Now NIH and FDA aren’t answering questions. In January public information officers refused to let me speak to anyone over the course of eight contacts I made with them. An NIH official adamantly refused to tell me anything on the phone and an FDA official did not return my calls, sending refusals through the public information officers.

FDA public information officers said, “From our perspective it would be inappropriate to discuss or speculate on a process that is incomplete,” and, “Regulatory actions take time.”


Kathryn Foxhall
Freelance health reporter
Washington, D.C., area

CDC Refuses Reporter Permission to Speak to Experts After More than 20 Requests Over Five Weeks


The Centers for Disease Control and Prevention denied me permission to speak to any expert on male circumcision over a five-week period in October and November 2011 during which I made more than 20 requests.
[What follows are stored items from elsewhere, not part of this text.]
-- ==== Sys2Proof/Machine/Retire.lean ====
section
/-! DEFINITION. How takes end: line queues and their credits (R28 to R30, R290), what outlasts a take (R395), the marks of a
cancellation and a cancelled take (R403, R406), an abort (R374), and the thaw of a halted line (R375). -/

namespace Sys2Proof.Machine

open Sys2Proof

/-! ### Line queues (R28 to R30, R290) -/

def Output.reset : Output := ⟨0, [], [], [], false⟩

/-- The outputs that stand after stage st of line l, oldest first. -/
def State.outputs (s : State) (l st : Nat) : List Output := tget (s.line l).queues st []

def State.setOutputs (s : State) (l st : Nat) (q : List Output) : State :=
  s.modLine l fun (x : Line) => { x with queues := tput x.queues st q }

/-- The take pushes to a queue: its stage is not the last of its line. -/
def State.hasNext (s : State) (t : Take) : Bool := t.banked && decide (t.stage + 1 < (s.line t.line).decl.stages.length)

/-- The take pops a queue. -/
def State.hasInput (_ : State) (t : Take) : Bool := t.banked && decide (0 < t.stage)

/-- Flits of one output of a stage. -/
def State.flitCount (s : State) (l st : Nat) : Nat := ((s.line l).stage st).flits

/-- The output entry of a take changed by f. -/
def State.modOutput (s : State) (t : Take) (f : Output → Output) : State :=
  s.setOutputs t.line t.stage ((s.outputs t.line t.stage).map fun (o : Output) => if o.take = t.id then f o else o)

/-- The take that consumes an output: `outOrder` names the producing take, plus 1. -/
def State.consumer (s : State) (l st : Nat) (o : Output) : Option Take :=
  s.takes.find? fun t => t.line == l && t.stage == st + 1 && t.banked && t.outOrder == o.take + 1

/-- Every core of the consumer has popped every flit. -/
def State.drained (s : State) (l st : Nat) (o : Output) : Bool :=
  match s.consumer l st o with
  | none => false
  | some t => (s.contexts t).all fun k => decide (o.regs.length ≤ (k.strm 30).pos)

/-- The queue after a stage has a free credit (R29). -/
def State.creditFree (s : State) (l st : Nat) : Bool :=
  decide (((s.outputs l st).filter fun o => !s.drained l st o).length < ((s.line l).stage st).depth)

/-- The sessions that a take names. -/
def Take.sids (t : Take) : List Nat := (onesOf 64 t.rows.toNat).map t.rowSid

/-- An output of the step before of take t: it holds every session that is live in t, and, where none is, one that t names (R20). -/
def Take.feeds (t : Take) (o : Output) : Bool :=
  (((List.range 64).filter t.live).all fun r => o.sids.contains (t.rowSid r)) && (t.rows == 0 || o.sids.any fun i => t.sids.contains i)

/-- The output that a starting take t of stage st + 1 of line l consumes: the first that no take has, when it is complete and of
the step before (R20, R29, R30; log entry 63). -/
def State.nextInput (s : State) (t : Take) (l st : Nat) : Option Output :=
  match (s.outputs l st).find? fun o => (s.consumer l st o).isNone with
  | some o => if o.complete && t.feeds o then some o else none
  | none => none

/-- The output that a take consumes. -/
def State.inputOf (s : State) (t : Take) : Option Output :=
  if s.hasInput t then (s.outputs t.line (t.stage - 1)).find? fun o => o.take + 1 == t.outOrder else none

/-- The take's input leaves its queue, and the credit returns. -/
def State.dropInput (s : State) (t : Take) : State :=
  if s.hasInput t then
    s.setOutputs t.line (t.stage - 1) ((s.outputs t.line (t.stage - 1)).filter fun o => o.take + 1 != t.outOrder)
  else s

/-- A register that core `tci` of a take pushed to Q31. -/
def State.pushOut (s : State) (t : Take) (tci : Nat) (r : Reg) : State :=
  s.modOutput t fun (o : Output) => { o with parts := tput o.parts tci (tget o.parts tci [] ++ [r]) }

/-- The output complete with n registers: those pushed, in order, then zeros. One that is complete already stays as it is. -/
def Output.fitted (o : Output) (n : Nat) : Output :=
  if o.complete then o
  else
    let rs := (o.parts.map (·.2)).flatten
    { o with parts := [], regs := rs.take n ++ List.replicate (n - rs.length) 0, complete := true }

/-- The output fitted to its declared size; an output cut or completed is counted (R290). -/
def State.fitOutput (s : State) (t : Take) : State :=
  if s.hasNext t then
    let n := s.flitCount t.line t.stage
    let rs := (((s.outputs t.line t.stage).find? fun o => o.take == t.id).map fun o => (o.parts.map (·.2)).flatten).getD []
    let s := s.modOutput t fun (o : Output) => o.fitted n
    s.modPstat t.part fun (p : PartStat) =>
      if n < rs.length then { p with qlong := satAdd 0xFFFFFFFF p.qlong 1 }
      else if rs.length < n then { p with qshort := satAdd 0xFFFFFFFF p.qshort 1 } else p
  else s

/-- The output of a cancelled take: completed with zero flits behind those pushed (R29, R403). -/
def State.zeroOutput (s : State) (t : Take) : State :=
  if s.hasNext t then s.modOutput t fun (o : Output) => o.fitted (s.flitCount t.line t.stage) else s

/-! ### What outlasts a take (R395) -/

/-- A core after its take: CIM banks, cached and pinned lines, translations and fence counters stay. -/
def Core.release (k : Core) : Core :=
  { Core.reset with
    banks := k.banks, icache := k.icache, icwant := k.icwant, pins := k.pins, icErr := k.icErr, tlb := k.tlb
    fencesSent := k.fencesSent, fencesLanded := k.fencesLanded }

/-- Registers on a reel to or from the cores of a take go: a sender keeps its register until it has arrived (R289). -/
def State.dropCoreFlits (s : State) (t : Take) : State :=
  let cs := (s.takeCores t).filter fun c => (s.coreAt c).take == some t.id
  s.dropFlitsOf fun f => cs.contains f.src || cs.contains f.dst

/-- The take leaves its cores, its queues and the list of takes. -/
def State.endTake (s : State) (t : Take) : State :=
  let s := ((s.dropInput t).dropCoreFlits t).dropReturns t
  let s := (s.takeCores t).foldl (fun (s : State) c =>
    if (s.coreAt c).take = some t.id then s.modCoreAt c Core.release else s) s
  { s with
    takes := s.takes.filter fun u => u.id != t.id, tq := s.tq.filter fun i => i != t.id
    batches := s.batches.filter fun b => t.batchIn != some b.id }

/-- Cells that the take ran on forget which stage was warm (R166). -/
def State.cool (s : State) (t : Take) : State :=
  { s with warm := t.cells.foldl (fun (w : Tbl (Nat × Nat × Nat)) l => tdel w ((s.part t.part).cell l)) s.warm }

/-- Cells where the take retired through its final cut. -/
def State.heat (s : State) (t : Take) : State :=
  { s with warm := t.cells.foldl (fun (w : Tbl (Nat × Nat × Nat)) l =>
      tput w ((s.part t.part).cell l) (t.line, t.stage, (t.target.map (· + 1)).getD 0)) s.warm }

/-- The reservations of held JOINs of a take are released. -/
def State.unreserveAll (s : State) (t : Take) : State :=
  (((s.contexts t).map (·.reqs)).flatten).foldl (fun (s : State) q => s.unreserve t q) s

/-! ### Cancellation (R403, R406) -/

/-- The cancellation marks of a take applied to KROW: each cleared row counts in STEPS and CYCLES of its flight. -/
def State.applyMarks (s : State) (t : Take) : State :=
  let rows := t.markedRows
  let s := s.countMarks t true
  match s.takeOf t.id with
  | none => s
  | some u => s.setTake { rows.foldl Take.offRow u with marks := 0, markAt := [] }

/-- POST0 and POST1 of the take record. -/
def State.takePosts (s : State) (t : Take) : State :=
  t.posts.foldl (fun (s : State) p => if p.2 = 0 then s else s.postSem p.1 p.2) s

/-- A take whose KROW the clearing left all zero: it discards its work and retires without a final cut (R403). -/
def State.cancelTake (s : State) (t : Take) : State :=
  (((((s.unreserveAll t).releaseUse t).zeroOutput t).takePosts t).cool t).endTake t

/-- An entry of the splice table is settled (R338). -/
def Entry.settled (x : Entry) : Bool := x.state != .pending

/-- Every entry of the splice table is settled. -/
def Splice.settled (x : Splice) : Bool := x.entries.all fun e => e.2.settled

/-- The control, copy and vector engines all rest at LIVE words, or at DONE. -/
def Core.atLive (k : Core) : Bool := [ctlE, cpyE, vecE].all fun e => (k.engine e).done || (k.engine e).live.isSome

/-- The core has come to rest (R367): its answers have come, but for loads that have faulted, the additions to flags that it has sent are
performed (R297), its matrix instruction has retired, its scan instruction stands between steps, its splice table is settled, and no
commit of a CUT is under way, but for one that stalls. A pre-emption waits for LIVE words until its deadline. -/
def Core.mayRest (k : Core) (now : Nat) (r : StopReq) : Bool :=
  k.pend.all (·.bad) && !(k.copies.any fun c => c.stage == 1 && c.fault.isNone) && !(k.mrun.any (·.started)) &&
    k.srun.all (fun x => !x.ended) && k.splice.all Splice.settled &&
    (k.cut.stage != .commit || k.cut.stall.isSome) && (r.kind != 2 || k.atLive || decide (r.deadline ≤ now))

/-- Every core of the take has come to rest. -/
def State.atRest (s : State) (t : Take) (r : StopReq) : Bool :=
  (s.takeCores t).all fun c => (s.coreAt c).take != some t.id || (s.coreAt c).mayRest s.now r

/-- The take is cancelled, and waits for its cores to come to rest. -/
def Take.cancelled (t : Take) : Bool := t.stop.any fun r => r.kind == 5

/-- A cancelled take ends once its cores have come to rest (R366, R367, R403). -/
def State.cancelNow (s : State) (id : Nat) : State :=
  match s.takeOf id with
  | none => s
  | some t =>
    match t.stop with
    | none => s
    | some r => if r.kind = 5 && s.atRest t r then s.cancelTake t else s

/-- A take with no live row is cancelled: every core of it stops, and it ends when they have come to rest (R366, R367, R403). -/
def State.cancelSoon (s : State) (t : Take) : State := (s.stopTake t ⟨5, s.now, s.now, 0, 0, 0, false⟩).cancelNow t.id

/-- Marks applied at a cut; the take is cancelled when nothing of it is live any more. -/
def State.clearMarked (s : State) (t : Take) : State :=
  if t.marks = 0 then s
  else
    let s := s.applyMarks t
    match s.takeOf t.id with
    | none => s
    | some u => if u.krow = 0 then s.cancelSoon u else s

/-! ### Abort and thaw (R374, R375) -/

def State.haltLine (s : State) (l why : Nat) : State := s.modLine l fun (x : Line) => { x with halted := true, why := why }

/-- A faulted take retires without its final cut, and its line is halted. -/
def State.abortTake (s : State) (t : Take) : State :=
  (((((s.countMarks t false).unreserveAll t).releaseUse t).cool t).endTake t).haltLine t.line 1

/-- A halted line made live: its queued takes are dropped, its queues emptied of what no running take makes or consumes. -/
def State.thawLine (s : State) (l : Nat) : State :=
  let drop := s.takes.filter fun t => t.line == l && !t.started
  let s : State := { s with
    takes := s.takes.filter fun t => !(t.line == l && !t.started)
    tq := s.tq.filter fun i => !drop.any fun t => t.id == i }
  let mine (o : Output) : Bool := s.takes.any fun t => t.id == o.take || t.outOrder == o.take + 1
  s.modLine l fun (x : Line) =>
    { x with halted := false, why := 0, queues := tmap (fun _ (q : List Output) => q.filter mine) x.queues }

end Sys2Proof.Machine
end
 My audience was tens of thousands of physicians.

The CDC website indicated the agency had been working on the circumcision recommendations for well over two years.

After numerous contacts, I emailed Kevin Fenton, director of CDC’s National Center for HIV/AIDS, Viral Hepatitis, STD, and TB Prevention, with questions including:
---Are the subject matter experts prohibited from speaking to the press on this topic? Why can't my audience get an update on the status of the recommendations and the process from a subject matter expert? I've been told it's premature to talk about the issue. How can anything that is the public's business ever be premature?

I never received answers from Dr. Fenton and was never allowed to speak to a subject matter expert.